Michael Erard wrote a book called, Um. . . Slips, Stumbles, and Verbal Blunders, and What They Mean.
http://www.randomhouse.com/catalog/d...=9780375423567

In a recent NPR interview, he brought up a point I had never really thought about before. That other languages have their own equivalents of our "um". For some reason I assumed that they all said "um".

The author wrote about that in a piece he did for the New York Times in 2004.
In Britain they say uh but spell it er, just as they pronounce er in butter.

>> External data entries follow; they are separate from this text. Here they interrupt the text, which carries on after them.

-- ==== Sys2Proof/Tests/Slice0.lean ====
section
/-! SUPPORT. Tests: the checks of WellFormed, words written out from the encoding tables, the derived vectors of
95_test_vectors.md (the number of a vector stands before its test), and for each obligation with hypotheses a witness: a
state and operands that meet them all. -/

namespace Sys2Proof.Tests

/- One theorem after another: each `decide +kernel` waits for the kernel in a thread of its own, and all at once they would be
too many. -/
set_option Elab.async false

open Sys2Proof.Machine
open Sys2Proof.Config (Params)

/-- The state an outcome goes on with. -/
def nextOf (o : Host.Outcome State Fault Refusal) : Option State :=
  match o with
  | .next s => some s
  | .fault _ => none
  | .refused _ => none

/-- The start states of the vectors: reset, with a configuration and an ENGINE state. -/
def cfg (w h : BitVec 16) (m : BitVec 8) (t : BitVec 17) (e : EngineState) : State :=
  { State.reset with frameW := w, frameH := h, mag := m, lutSize := t, engine := e }

/-- A frame buffer holding samples, low byte first. -/
def samples (l : List (BitVec 16)) : Memory :=
  (List.range l.length).flatMap fun k =>
    [(2 * k, (l.getD k 0).extractLsb' 0 8), (2 * k + 1, (l.getD k 0).extractLsb' 8 8)]

/-- ENGINE state, ERRINFO and the STATUS word after an outcome. -/
def seen (o : Host.Outcome State Fault Refusal) : Option (EngineState × Word × Word) :=
  (nextOf o).map fun s => (s.engine, s.errInfo, s.status)

/-! WellFormed: an ill-formed term for each check. -/

theorem test_wellFormed_refuses_reserved_zero : (Instr.reservedToken 0).wellFormed = false := by decide

theorem test_wellFormed_accepts_reserved : (Instr.reservedToken 1).wellFormed = true := by decide

theorem test_params_reference : Params.reference.wellFormed = true := by decide

theorem test_params_refuse :
    ({ Params.reference with lutDepth := 0 } : Params).wellFormed = false ∧
    ({ Params.reference with lutDepth := 65537 } : Params).wellFormed = false ∧
    ({ Params.reference with maxMag := 0 } : Params).wellFormed = false ∧
    ({ Params.reference with maxMag := 256 } : Params).wellFormed = false ∧
    ({ Params.reference with maxFrameSamples := 0 } : Params).wellFormed = false ∧
    ({ Params.reference with maxFrameSamples := 524289 } : Params).wellFormed = false ∧
    ({ Params.reference with maxRasterPixels := 0 } : Params).wellFormed = false ∧
    ({ Params.reference with maxRasterPixels := 4194305 } : Params).wellFormed = false ∧
    ({ Params.reference with base := 0x00100000 } : Params).wellFormed = false := by decide

/-! Words from the tables of 30_encoding.md R92 and R94, through the table's numbering of the bits. -/

theorem test_word_nop : decodeTableWord 32 0x00000000 = some .nop := by decide

theorem test_word_start : decodeTableWord 32 0x00000001 = some .start := by decide

theorem test_word_release : decodeTableWord 32 0x00000002 = some .release := by decide

theorem test_word_reset : decodeTableWord 32 0x00000003 = some .reset := by decide

theorem test_word_illegal :
    decodeTableWord 32 0x00000004 = none ∧ decodeTableWord 32 0x00000101 = none ∧
    decodeTableWord 32 0x80000000 = none := by decide

theorem test_word_byte : decodeTableWord 16 0b0_0001_0010 = some (.byte 0x12) := by decide

theorem test_word_end : decodeTableWord 16 0b1_0000_0000 = some .endOfStream := by decide

theorem test_word_reserved : decodeTableWord 16 0b1_0000_0101 = some (.reservedToken 0x05) := by decide

theorem test_word_too_long : decodeTableWord 16 0b10_0000_0000 = none := by decide

theorem test_word_process_frame : decodeTableWord 0 0 = some .processFrame := by decide

/-- A word placed for the next step runs as the first instruction after reset. -/
theorem test_step_first_command :
    seen (step (State.reset.withFetchWord 32 0x00000001)) = some (.error, 0x00000003, 0x00000325) := by decide +kernel

theorem test_step_first_token :
    seen (step (State.reset.withFetchWord 16 0b1_0000_0000)) = some (.done, 0, 0x00000014) := by decide +kernel

theorem test_step_first_engine_step :
    seen (step (State.reset.withFetchWord 0 0)) = some (.hold, 0, 0x0000000B) := by decide +kernel

/-! Commands: 95_test_vectors.md T2.C. -/

/-- C1. -/
theorem test_nop :
    (nextOf (exec .nop { cfg 4 3 1 65536 .run with inCount := 5 })).map (fun s => (s.engine, s.inCount)) =
      some (.run, 5) := by decide

/-- C5: bits 3, 4, 5 and 7. -/
theorem test_start_mask :
    seen (exec .start (cfg 300 300 17 65537 .idle)) = some (.error, 0x000000B8, 0x00000325) := by decide +kernel

/-- C7 and C8. -/
theorem test_start :
    seen (exec .start (cfg 2 1 3 4 .idle)) = some (.run, 0, 0x00000001) ∧
    seen (exec .start (cfg 2 1 3 4 .run)) = some (.error, 0x00000101, 0x00000225) := by decide +kernel
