-- ==== Sys2Proof/Machine/Operands.lean ====
section
/-! DEFINITION. The sample primitives, the forms of the commands' operands and payloads, and the
tables of rates and codecs (00_scope.md R8, R9, R11, R12; 30_encoding.md R124 to R127, R140 to
R154). -/

namespace Sys2Proof.Machine

/-! ## Samples (R12) -/

/-- `sat16(n)` (R12). -/
def sat16 (n : Int) : Sample := BitVec.ofInt 16 (max (-32768) (min n 32767))

/-- `to_i16(v)` of a binary32 value (R12). -/
def f32ToI16 (v : F32) : Sample := sat16 (toNearestInt binary32 v.toNat)

/-- `to_i16(v)` of a binary64 value (R12). -/
def f64ToI16 (v : F64) : Sample := sat16 (toNearestInt binary64 v.toNat)

/-- `f32(s)` of a sample. -/
def f32OfSample (s : Sample) : F32 := f32OfInt s.toInt

/-- `tdiv2(n)`: division by 2 truncated toward zero (R12). -/
def tdiv2 (n : Int) : Int := n.tdiv 2

/-- `zeros(n)` (R12). -/
def zeros (n : Nat) : Frame := List.replicate n 0#16

/-- `s[min(j, len(s) - 1)]`: a read past the end clamps to the last valid sample (R312). -/
def clampAt (s : Frame) (j : Nat) : Sample := s.getD (min j (s.length - 1)) 0#16

/-- A stage that runs over a sequence in order, one result per element, with a state. -/
def mapAccum {σ α β : Type} (f : σ → α → β × σ) : σ → List α → List β × σ
  | st, [] => ([], st)
  | st, x :: xs => ((f st x).1 :: (mapAccum f (f st x).2 xs).1, (mapAccum f (f st x).2 xs).2)

/-! ## Rates and codecs (R8, R9) -/

/-- A rate in Hz (R9). -/
def rateHz (r : Rate) : Nat :=
  match r with
  | .r8000 => 8000
  | .r16000 => 16000
  | .r24000 => 24000
  | .r48000 => 48000

/-- `N(r)`: the samples of a 20 ms frame (R9). -/
def frameLen (r : Rate) : Nat := rateHz r / 50

/-- `NATIVE(c)` (R8). -/
def nativeRate (c : Codec) : Rate :=
  match c with
  | .pcmu => .r8000
  | .pcma => .r8000
  | .g722 => .r16000
  | .opus => .r48000

/-- `INC(c)`: the RTP timestamp increment of a 20 ms frame (R8). -/
def rtpIncrement (c : Codec) : U32 :=
  match c with
  | .pcmu => 160#32
  | .pcma => 160#32
  | .g722 => 320#32
  | .opus => 960#32

/-- The wideband class (R8). -/
def isWideband (c : Codec) : Bool :=
  match c with
  | .pcmu => false
  | .pcma => false
  | .g722 => true
  | .opus => true

/-- The numeric codec id (R8). -/
def codecId (c : Codec) : Byte :=
  match c with
  | .pcmu => 1#8
  | .pcma => 2#8
  | .g722 => 3#8
  | .opus => 4#8

/-- The codec of a legal id; `none` for 0 and 5 to 255 (R124). -/
def codecOfId (id : Byte) : Option Codec :=
  match id.toNat with
  | 1 => some .pcmu
  | 2 => some .pcma
  | 3 => some .g722
  | 4 => some .opus
  | _ => none

/-! ## PCM16 payloads, little-endian (R92, R126, R150) -/

/-- The sample of two bytes in stream order. -/
def pcmSample (b0 b1 : Byte) : Sample := word16 b0 b1

/-- The samples of a payload; an odd last byte is the low byte of a sample whose high byte is 0 (R93). -/
def pcmSamples : List Byte → Frame
  | [] => []
  | [b] => [pcmSample b 0#8]
  | b0 :: b1 :: rest => pcmSample b0 b1 :: pcmSamples rest

/-- The bytes of a frame (R143). -/
def pcmBytes (samples : Frame) : List Byte := samples.flatMap bytes16

/-! ## Codec payload bytes (R263) -/

/-- `cl`, bits 2..0 of a G.722 byte; bits 5..3 are ignored. -/
def g722Low (b : Byte) : Nat := (b.extractLsb' 0 3).toNat

/-- `ch`, bits 7..6 of a G.722 byte. -/
def g722High (b : Byte) : Nat := (b.extractLsb' 6 2).toNat

/-- The byte of a high-band and a low-band index, bits 5..3 zero. -/
def g722Byte (ch cl : Nat) : Byte := BitVec.ofNat 2 ch ++ 0#3 ++ BitVec.ofNat 3 cl

/-! ## The byte form of events (R140 to R148) -/

/-- The code of a WARNING (R146). -/
def warningNumber (c : WarningCode) : Byte :=
  match c with
  | .malformedLength => 1#8
  | .unsupportedPt => 2#8
  | .opusDecodeFail => 3#8
  | .opusEncodeFail => 4#8
  | .badCommand => 5#8
  | .noCodec => 6#8
  | .jbOverflow => 7#8

/-- The direction field of a CALL_ERROR (R141). -/
def directionNumber (d : Direction) : Byte :=
  match d with
  | .decoder => 1#8
  | .encoder => 2#8

/-- The bytes of an event in stream order (R140, R141). -/
def encodeEvent (e : Event) : List Byte :=
  match e with
  | .pcmFrameReady samples =>
    headerBytes ⟨0x81#8, 0#8, BitVec.ofNat 16 (2 * samples.length)⟩ ++ pcmBytes samples
  | .encFrameReady codec duration payload =>
    headerBytes ⟨0x82#8, codecId codec, BitVec.ofNat 16 payload.length⟩ ++ bytes32 duration ++ payload
  | .queueDrained => headerBytes ⟨0x83#8, 0#8, 0#16⟩
  | .warning code info => headerBytes ⟨0x84#8, warningNumber code, 0#16⟩ ++ bytes32 info
  | .callError direction count => headerBytes ⟨0x85#8, directionNumber direction, 0#16⟩ ++ bytes32 count
  | .jbResync old new => headerBytes ⟨0x86#8, 0#8, 4#16⟩ ++ bytes32 old ++ bytes32 new

/-- The byte form of the event stream (R140). -/
def encodeEvents (es : List Event) : List Byte := es.flatMap encodeEvent

end Sys2Proof.Machine
end

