-- ==== Sys2Proof/Machine/JitterBuffer.lean ====
section
/-! DEFINITION. The jitter buffer with packet-loss concealment (45_jitter_buffer.md R420 to R435). -/

namespace Sys2Proof.Machine

/-! ## Timestamps (R421, R422) -/

/-- `SerialBefore(a, b)`: the difference modulo 2^32 is 2^31 or more (R421). -/
def serialBefore (a b : U32) : Bool := decide (2 ^ 31 ≤ (a - b).toNat)

/-- The key nearest after `base` in serial distance (R422). -/
def nearestKey (base : U32) : List RtpFrame → Option U32
  | [] => none
  | f :: rest =>
    match nearestKey base rest with
    | none => some f.rtpTimestamp
    | some k => if f.rtpTimestamp - base ≤ k - base then some f.rtpTimestamp else some k

/-- `k` is not after any key (R422). -/
def isSerialEarliest (m : List RtpFrame) (k : U32) : Bool :=
  m.all fun f => decide ((f.rtpTimestamp - k).toNat < 2 ^ 31)

/-- The serially earliest key, where there is one (R422). -/
def serialEarliest (m : List RtpFrame) : Option U32 :=
  (m.map RtpFrame.rtpTimestamp).find? (isSerialEarliest m)

/-- The smallest key as an unsigned integer (R422). -/
def smallestKey (m : List RtpFrame) : Option U32 := nearestKey 0#32 m

/-- `Lowest()` (R422); `none` on an empty map. -/
def lowest (everSynced : Bool) (expected : U32) (m : List RtpFrame) : Option U32 :=
  if everSynced then nearestKey expected m
  else (serialEarliest m).or (smallestKey m)

/-! ## Stale frames (R435) -/

/-- `Purge()`: the map without the keys serially before `expected` (R435). -/
def purged (expected : U32) (m : List RtpFrame) : List RtpFrame :=
  m.filter fun f => !serialBefore f.rtpTimestamp expected

/-- `next_expected` changes, and stale keys are purged (R435). -/
def advanceTo (expected : U32) (s : State) : State :=
  { s with nextExpected := expected, jbMap := purged expected s.jbMap }

/-! ## Insert (R423, R424) -/

/-- The jump event of an insert-time synchronisation: only after a first one, and only where the
expected timestamp moves (R424). -/
def noteJump (k : U32) (s : State) : State :=
  if s.everSynced ∧ k ≠ s.nextExpected then emit (.jbResync s.nextExpected k) s else s

/-- The synchronisation on key `k` (R424). -/
def synchronise (k : U32) (s : State) : State :=
  { advanceTo k (noteJump k s) with isSynchronized := true, everSynced := true }

/-- `SyncCheck()` (R424). -/
def syncCheck (s : State) : State :=
  if s.isSynchronized = false ∧ s.params.jbPrimeDepth ≤ s.jbMap.length then
    match lowest s.everSynced s.nextExpected s.jbMap with
    | some k => synchronise k s
    | none => s
  else s

/-- A frame is late: serially before the expected timestamp, once synchronised (R423). -/
def isLate (ts : U32) (s : State) : Bool := s.everSynced && serialBefore ts s.nextExpected

/-- `JbInsertFrame(f)` (R423). -/
def jbInsertFrame (f : RtpFrame) (s : State) : State :=
  if isLate f.rtpTimestamp s then s
  else if jbHasKey f.rtpTimestamp s.jbMap then s
  else if s.params.jbCap ≤ s.jbMap.length then raiseWarning .jbOverflow f.rtpTimestamp s
  else syncCheck { s with jbMap := jbInsert f s.jbMap }

/-! ## Pull (R425 to R429) -/

/-- What a pull of the jitter buffer returns (R425). -/
inductive PullResult where
  | nothing
  | frame (f : RtpFrame)
  | conceal
  deriving DecidableEq, Repr

/-- The frame at key `k` is drained, and the expected timestamp moves past it (R426, R429). -/
def drain (k inc : U32) (s : State) : State :=
  advanceTo (k + inc) { s with jbMap := jbRemove k s.jbMap, missingCount := 0#32 }

/-- `Miss(nx, inc)` (R427). -/
def miss (nx inc : U32) (s : State) : PullResult × State := (.conceal, advanceTo (nx + inc) s)

/-- `Resync(nx, inc)`: the jump to the lowest key, drained by the same pull (R429). An empty map, which
no legal block meets here, answers nothing (log 12, DESIGN CHOICE). -/
def resync (nx inc : U32) (s : State) : PullResult × State :=
  match lowest s.everSynced s.nextExpected s.jbMap with
  | none => (.nothing, s)
  | some k =>
    match jbLookup k s.jbMap with
    | none => (.nothing, s)
    | some f => (.frame f, drain k inc (emit (.jbResync nx k) s))

/-- `BeyondPlc(nx, inc)` (R428). -/
def beyondPlc (nx inc : U32) (s : State) : PullResult × State :=
  if s.params.jbPrimeDepth ≤ s.jbMap.length then resync nx inc s
  else (.nothing, { s with isSynchronized := false })

/-- A pull that does not find the expected frame (R425). -/
def pullMissing (nx inc : U32) (s : State) : PullResult × State :=
  let s1 := { s with missingCount := satInc s.missingCount }
  if s1.missingCount.toNat ≤ s1.params.jbPlcMax then miss nx inc s1 else beyondPlc nx inc s1

/-- `JbPull(inc)` (R425); `Present` is the drain of the expected frame (R426). -/
def jbPull (inc : U32) (s : State) : PullResult × State :=
  if s.isSynchronized then
    match jbLookup s.nextExpected s.jbMap with
    | some f => (.frame f, drain s.nextExpected inc s)
    | none => pullMissing s.nextExpected inc s
  else (.nothing, s)

/-! ## Concealment (R430) -/

/-- One sample replayed with the PLC gain (R430). -/
def concealSample (p : Params) (v : Sample) : Sample := f32ToI16 (f32Mul (f32OfSample v) p.jbPlcGain)

/-- `Conceal()` (R430). -/
def concealFrame (s : State) : Frame × Rate := (s.lastDecoded.map (concealSample s.params), s.lastDecodedRate)

end Sys2Proof.Machine
end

The French say something that sounds like euh, and Hebrew speakers say ehhh. Serbs and Croats say ovay, and the Turks say mmmmm. The Japanese say eto (eh-to) and ano (ah-no), the Spanish este, and Mandarin speakers neige (NEH-guh) and jiege (JEH-guh). In Dutch and German you can say uh, um, mmm. In Swedish it's eh, ah, aah, m, mm, hmm, ooh, a and oh; in Norwegian, e, eh, m and hm.
More recently, he said this on the Voice of America.
"In many languages it's a word like 'um' or 'uh,' that kind of neutral vowel. In some languages, it's 'eh' -- that's Hebrew. In French, vowels are a little rounded, so it's 'oo.' There are other languages that take a word that actually means something and they repurpose it for the filler word. So in Japanese the thinking word is 'ano,' which means 'this' or 'that.' So you'll hear people say 'ano, ano, ano.' In Spanish, it's 'este' [meaning 'this']. And it's something that people have to learn. Children have to learn it. And adults who are learning a language as a foreign language would be better off learning how to pause and delay and make the thinking sound in that language."
So are you aware of any other equivalents of "um" in other languages?